→ Task to carry out: Set down exactly the lines below, starting at the one that contains "l[i]? = some y)" and ending at the one that contains "sorted : ps.Pairwise (· > ·)", with both of those lines included and nothing else.

[Collected data entries]
_ _ _

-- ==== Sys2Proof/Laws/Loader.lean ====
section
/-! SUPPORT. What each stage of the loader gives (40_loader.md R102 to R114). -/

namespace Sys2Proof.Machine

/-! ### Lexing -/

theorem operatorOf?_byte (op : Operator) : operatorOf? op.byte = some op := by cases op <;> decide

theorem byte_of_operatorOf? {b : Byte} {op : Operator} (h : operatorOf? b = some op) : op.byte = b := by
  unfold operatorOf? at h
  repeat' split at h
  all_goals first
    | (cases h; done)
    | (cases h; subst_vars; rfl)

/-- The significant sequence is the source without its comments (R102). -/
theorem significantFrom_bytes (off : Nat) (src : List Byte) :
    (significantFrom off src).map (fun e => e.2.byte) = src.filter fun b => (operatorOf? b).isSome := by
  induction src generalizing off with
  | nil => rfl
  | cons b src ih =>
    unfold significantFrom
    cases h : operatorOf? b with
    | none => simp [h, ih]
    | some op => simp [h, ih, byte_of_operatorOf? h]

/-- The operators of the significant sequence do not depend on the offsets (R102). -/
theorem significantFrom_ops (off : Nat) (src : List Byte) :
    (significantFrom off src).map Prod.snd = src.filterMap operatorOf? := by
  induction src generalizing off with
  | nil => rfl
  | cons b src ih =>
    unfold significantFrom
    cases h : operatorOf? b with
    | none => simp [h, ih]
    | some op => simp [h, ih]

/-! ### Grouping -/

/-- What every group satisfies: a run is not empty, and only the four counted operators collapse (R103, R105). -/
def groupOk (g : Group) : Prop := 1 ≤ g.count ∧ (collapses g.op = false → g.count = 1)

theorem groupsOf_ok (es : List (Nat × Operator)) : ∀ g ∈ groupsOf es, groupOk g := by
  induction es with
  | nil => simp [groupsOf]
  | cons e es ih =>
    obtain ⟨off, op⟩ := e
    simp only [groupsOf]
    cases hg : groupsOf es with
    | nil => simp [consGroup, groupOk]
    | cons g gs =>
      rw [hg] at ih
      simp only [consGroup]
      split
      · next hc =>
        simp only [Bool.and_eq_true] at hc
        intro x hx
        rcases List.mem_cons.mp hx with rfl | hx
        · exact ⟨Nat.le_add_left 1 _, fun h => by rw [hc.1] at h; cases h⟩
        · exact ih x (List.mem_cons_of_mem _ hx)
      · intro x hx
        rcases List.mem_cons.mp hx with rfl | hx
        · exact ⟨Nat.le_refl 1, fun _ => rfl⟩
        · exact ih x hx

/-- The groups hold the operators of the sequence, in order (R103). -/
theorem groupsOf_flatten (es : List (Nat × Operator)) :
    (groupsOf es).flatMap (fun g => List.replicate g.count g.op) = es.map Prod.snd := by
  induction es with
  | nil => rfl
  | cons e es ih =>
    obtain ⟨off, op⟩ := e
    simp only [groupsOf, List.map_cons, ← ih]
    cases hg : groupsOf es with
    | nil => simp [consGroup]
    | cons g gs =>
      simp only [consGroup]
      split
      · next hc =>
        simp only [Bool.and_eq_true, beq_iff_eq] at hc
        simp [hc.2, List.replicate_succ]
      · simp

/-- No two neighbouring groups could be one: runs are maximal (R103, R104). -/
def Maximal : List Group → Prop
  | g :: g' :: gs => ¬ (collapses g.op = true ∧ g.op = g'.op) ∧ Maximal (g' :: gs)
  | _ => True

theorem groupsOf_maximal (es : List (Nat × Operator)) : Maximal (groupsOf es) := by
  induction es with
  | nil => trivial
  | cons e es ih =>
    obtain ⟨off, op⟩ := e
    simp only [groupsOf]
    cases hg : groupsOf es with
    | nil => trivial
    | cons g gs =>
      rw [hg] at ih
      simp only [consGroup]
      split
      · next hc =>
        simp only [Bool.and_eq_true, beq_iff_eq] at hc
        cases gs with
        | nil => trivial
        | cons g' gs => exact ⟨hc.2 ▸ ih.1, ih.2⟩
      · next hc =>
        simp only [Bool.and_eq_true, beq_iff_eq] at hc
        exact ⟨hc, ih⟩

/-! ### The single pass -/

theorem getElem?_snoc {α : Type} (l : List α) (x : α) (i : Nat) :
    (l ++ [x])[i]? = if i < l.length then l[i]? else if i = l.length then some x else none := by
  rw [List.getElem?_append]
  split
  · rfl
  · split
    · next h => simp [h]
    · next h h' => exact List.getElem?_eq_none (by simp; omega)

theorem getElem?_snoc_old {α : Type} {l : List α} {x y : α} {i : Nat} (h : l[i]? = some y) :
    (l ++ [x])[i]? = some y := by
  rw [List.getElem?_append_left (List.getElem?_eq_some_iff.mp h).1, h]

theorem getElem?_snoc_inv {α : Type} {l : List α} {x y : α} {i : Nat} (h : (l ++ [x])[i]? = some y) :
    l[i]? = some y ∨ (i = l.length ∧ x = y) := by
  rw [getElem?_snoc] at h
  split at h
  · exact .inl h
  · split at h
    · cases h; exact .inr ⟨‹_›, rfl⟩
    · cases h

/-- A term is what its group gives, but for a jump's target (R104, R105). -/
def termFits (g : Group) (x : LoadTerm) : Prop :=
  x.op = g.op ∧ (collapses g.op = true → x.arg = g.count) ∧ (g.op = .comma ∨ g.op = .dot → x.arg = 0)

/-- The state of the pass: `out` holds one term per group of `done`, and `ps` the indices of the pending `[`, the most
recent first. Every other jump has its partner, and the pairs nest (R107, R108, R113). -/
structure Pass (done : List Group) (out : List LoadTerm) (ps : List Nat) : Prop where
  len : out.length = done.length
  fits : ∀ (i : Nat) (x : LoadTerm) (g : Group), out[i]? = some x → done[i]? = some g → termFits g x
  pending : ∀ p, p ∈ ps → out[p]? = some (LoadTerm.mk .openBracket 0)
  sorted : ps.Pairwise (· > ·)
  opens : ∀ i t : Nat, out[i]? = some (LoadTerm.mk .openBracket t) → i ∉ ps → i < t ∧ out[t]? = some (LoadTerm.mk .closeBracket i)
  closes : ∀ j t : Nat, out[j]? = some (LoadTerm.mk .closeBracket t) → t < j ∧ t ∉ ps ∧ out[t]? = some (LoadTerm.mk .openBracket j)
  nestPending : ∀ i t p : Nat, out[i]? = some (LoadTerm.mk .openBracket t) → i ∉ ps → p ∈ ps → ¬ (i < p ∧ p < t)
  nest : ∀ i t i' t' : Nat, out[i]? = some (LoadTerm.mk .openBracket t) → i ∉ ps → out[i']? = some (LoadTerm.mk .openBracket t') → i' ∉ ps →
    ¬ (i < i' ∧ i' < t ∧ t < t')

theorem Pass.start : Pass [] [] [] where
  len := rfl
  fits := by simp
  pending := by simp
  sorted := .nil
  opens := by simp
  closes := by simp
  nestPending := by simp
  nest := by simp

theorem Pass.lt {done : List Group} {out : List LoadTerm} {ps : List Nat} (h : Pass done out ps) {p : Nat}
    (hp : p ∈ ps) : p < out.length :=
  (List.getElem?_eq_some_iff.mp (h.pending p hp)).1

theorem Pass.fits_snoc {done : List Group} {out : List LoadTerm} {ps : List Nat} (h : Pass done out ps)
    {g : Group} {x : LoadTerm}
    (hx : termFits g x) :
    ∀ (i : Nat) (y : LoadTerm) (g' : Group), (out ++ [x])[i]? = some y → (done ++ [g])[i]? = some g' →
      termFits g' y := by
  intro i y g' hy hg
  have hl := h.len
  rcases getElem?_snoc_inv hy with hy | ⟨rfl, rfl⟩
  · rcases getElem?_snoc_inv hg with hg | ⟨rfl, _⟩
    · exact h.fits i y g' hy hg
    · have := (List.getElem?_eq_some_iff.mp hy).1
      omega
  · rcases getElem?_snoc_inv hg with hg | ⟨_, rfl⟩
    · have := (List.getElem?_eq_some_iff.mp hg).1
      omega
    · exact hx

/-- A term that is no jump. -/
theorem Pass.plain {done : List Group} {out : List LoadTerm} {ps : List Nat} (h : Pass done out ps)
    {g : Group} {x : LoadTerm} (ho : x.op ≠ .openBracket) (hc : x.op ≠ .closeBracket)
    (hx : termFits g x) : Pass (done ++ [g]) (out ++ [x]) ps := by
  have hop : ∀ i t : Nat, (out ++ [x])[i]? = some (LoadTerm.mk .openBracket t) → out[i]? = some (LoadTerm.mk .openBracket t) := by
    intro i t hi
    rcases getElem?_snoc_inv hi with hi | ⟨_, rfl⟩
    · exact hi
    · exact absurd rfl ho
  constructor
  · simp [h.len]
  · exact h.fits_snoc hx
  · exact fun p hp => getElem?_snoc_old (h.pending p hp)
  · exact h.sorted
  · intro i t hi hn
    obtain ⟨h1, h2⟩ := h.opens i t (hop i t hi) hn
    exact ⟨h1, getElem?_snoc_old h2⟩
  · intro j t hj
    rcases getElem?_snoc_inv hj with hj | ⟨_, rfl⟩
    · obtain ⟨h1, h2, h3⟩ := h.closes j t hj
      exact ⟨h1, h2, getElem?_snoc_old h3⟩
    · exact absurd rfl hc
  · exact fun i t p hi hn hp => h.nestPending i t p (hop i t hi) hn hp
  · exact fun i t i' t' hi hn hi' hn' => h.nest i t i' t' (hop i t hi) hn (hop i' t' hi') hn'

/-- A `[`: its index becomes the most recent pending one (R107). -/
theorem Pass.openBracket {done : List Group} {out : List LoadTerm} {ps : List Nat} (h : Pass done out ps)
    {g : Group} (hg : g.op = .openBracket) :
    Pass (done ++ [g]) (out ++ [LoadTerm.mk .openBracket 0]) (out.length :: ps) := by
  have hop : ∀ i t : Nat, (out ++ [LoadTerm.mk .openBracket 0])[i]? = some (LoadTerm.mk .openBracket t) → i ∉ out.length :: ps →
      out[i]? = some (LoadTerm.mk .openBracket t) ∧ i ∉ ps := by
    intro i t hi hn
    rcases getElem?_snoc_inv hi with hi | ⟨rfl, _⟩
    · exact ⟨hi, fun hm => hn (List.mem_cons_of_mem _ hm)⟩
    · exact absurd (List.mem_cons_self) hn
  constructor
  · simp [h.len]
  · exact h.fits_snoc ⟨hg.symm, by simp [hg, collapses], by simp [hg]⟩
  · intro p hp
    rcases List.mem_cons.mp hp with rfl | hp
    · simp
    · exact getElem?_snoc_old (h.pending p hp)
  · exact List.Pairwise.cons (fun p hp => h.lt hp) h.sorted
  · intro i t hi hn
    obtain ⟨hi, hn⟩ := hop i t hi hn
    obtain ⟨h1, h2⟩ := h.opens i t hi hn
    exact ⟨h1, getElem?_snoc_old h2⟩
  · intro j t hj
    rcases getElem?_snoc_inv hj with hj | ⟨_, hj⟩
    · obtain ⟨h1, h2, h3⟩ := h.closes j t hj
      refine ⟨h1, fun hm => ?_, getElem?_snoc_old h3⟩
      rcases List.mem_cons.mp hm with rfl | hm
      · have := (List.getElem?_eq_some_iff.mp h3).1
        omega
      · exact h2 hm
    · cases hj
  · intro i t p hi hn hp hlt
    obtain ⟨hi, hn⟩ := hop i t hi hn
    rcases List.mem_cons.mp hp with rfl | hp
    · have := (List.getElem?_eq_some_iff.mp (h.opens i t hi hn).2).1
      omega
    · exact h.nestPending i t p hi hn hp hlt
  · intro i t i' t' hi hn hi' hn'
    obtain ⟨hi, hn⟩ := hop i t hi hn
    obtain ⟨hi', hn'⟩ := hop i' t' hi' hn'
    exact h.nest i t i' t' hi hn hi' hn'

_ _ _

→ Completed exercise:
theorem getElem?_snoc_old {α : Type} {l : List α} {x y : α} {i : Nat} (h : l[i]? = some y) :
    (l ++ [x])[i]? = some y := by
  rw [List.getElem?_append_left (List.getElem?_eq_some_iff.mp h).1, h]

theorem getElem?_snoc_inv {α : Type} {l : List α} {x y : α} {i : Nat} (h : (l ++ [x])[i]? = some y) :
    l[i]? = some y ∨ (i = l.length ∧ x = y) := by
  rw [getElem?_snoc] at h
  split at h
  · exact .inl h
  · split at h
    · cases h; exact .inr ⟨‹_›, rfl⟩
    · cases h

/-- A term is what its group gives, but for a jump's target (R104, R105). -/
def termFits (g : Group) (x : LoadTerm) : Prop :=
  x.op = g.op ∧ (collapses g.op = true → x.arg = g.count) ∧ (g.op = .comma ∨ g.op = .dot → x.arg = 0)

/-- The state of the pass: `out` holds one term per group of `done`, and `ps` the indices of the pending `[`, the most
recent first. Every other jump has its partner, and the pairs nest (R107, R108, R113). -/
structure Pass (done : List Group) (out : List LoadTerm) (ps : List Nat) : Prop where
  len : out.length = done.length
  fits : ∀ (i : Nat) (x : LoadTerm) (g : Group), out[i]? = some x → done[i]? = some g → termFits g x
  pending : ∀ p, p ∈ ps → out[p]? = some (LoadTerm.mk .openBracket 0)
  sorted : ps.Pairwise (· > ·)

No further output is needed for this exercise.